So week 1 of living with dairy, gluten, corn, nut and potato intolerances is pretty tough. Do I feel sorry for myself? Kinda. Poor T is putting up with a lot of moaning and envy when I can smell pan chocolate on his breath. In reality he's being a crusader putting up with me right now. He's not eating "off the list" goods whilst I'm around, he's trying to do this change with me..so yeah. I'm lucky.
Things I'm struggling with right now is how limiting it is when I go out. I basically can't eat out anymore. Well, I can have steak and veggies but 'waiter, can you please make sure nothing is cooked in butter or please don't put potatoes on my plate'. You should see the look I get as he walks away. I've been told by a member of staff from one establishment 'if I'm so fussy with what I eat, I should eat at home'. Another told me 'sorry the chef can't do anything for you' um....really? You're chef can't boil some carrots for me while he's cooking the rest of the meal...what type of chef do you have back there??!! A moron?
I've also learnt that I need to plan. ALL THE DAMN TIME. For a person who's utterly spontaneous this is an issue. Will I be out longer that I think? Where can I actually eat? Am I going to run out of crackers soon? And that, the crackers one, would be a melt down situation.
I've known Sarah's blog My New Roots for quite a while. A little piece of heaven on my earth and boy does this girl have a number of amazing recipes! A lot of them I have to tweak and change as I go due to my multiple food restrictions but, generally by round 2 of changes I've made them work.
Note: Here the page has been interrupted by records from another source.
-- ==== Sys2Proof/Machine/RegTable.lean ====
section
/-! DEFINITION. The register fields of Tables 20.1, 20.5 to 20.20 and 21.2 to 21.16 (R602, R611, R613, R617, R619, R621, R622, R623, R624, R626, R628):
place, access code, reset value and the encodings that are not reserved. -/
namespace Sys2Proof.Machine
namespace R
This cracker (she calls it the Life Changing Cracker which I can concur with) has been the saviour of my first week. Sunday the 5th I made around 5 tupperware boxes worth of the recipe below and I take it with me everywhere. On walks, to meetings, for snacks, incase I'm out longer. They really really help.
135g pumpkin seeds
90g flax seeds
50g hemp seeds
40g sesame or poppy seeds (I did both and it works fine)
150g gluten free oats
2tbsp chia seeds
5tbsp psyllium husks
good pinch of salt
3tbsp melted coconut oil
Mix the dry ingredients well, add in all the wet and mix really well. Leave to sit for about 10mins whilst the chia seeds and psyllium husks fully bind and expand. I then split the mix into 4 parts, rolling each part between baking paper so it's quite thin. Gently score into the shape of crackers you want and leave for minimum 2hours. Don't worry if you forget about it, overnight is fine too. Cook in a preheated oven of 180C for roughly 20minutes or until the edges get gold. Let cool and keep in a air tight container for up to 3 weeks (good luck if yours last that long).
*toppings: sundried tomato pesto (make sure you check what the ingredients are...a lot use almonds in over pine nuts and for me, almonds are out) with kimchi (as seen picture), salsa verde, peanut butter and banana, apricot jam and more. Obviously if you can eat cheese, I hate you (I don't really but please don't tell me), spread it all over that bad boy cracker.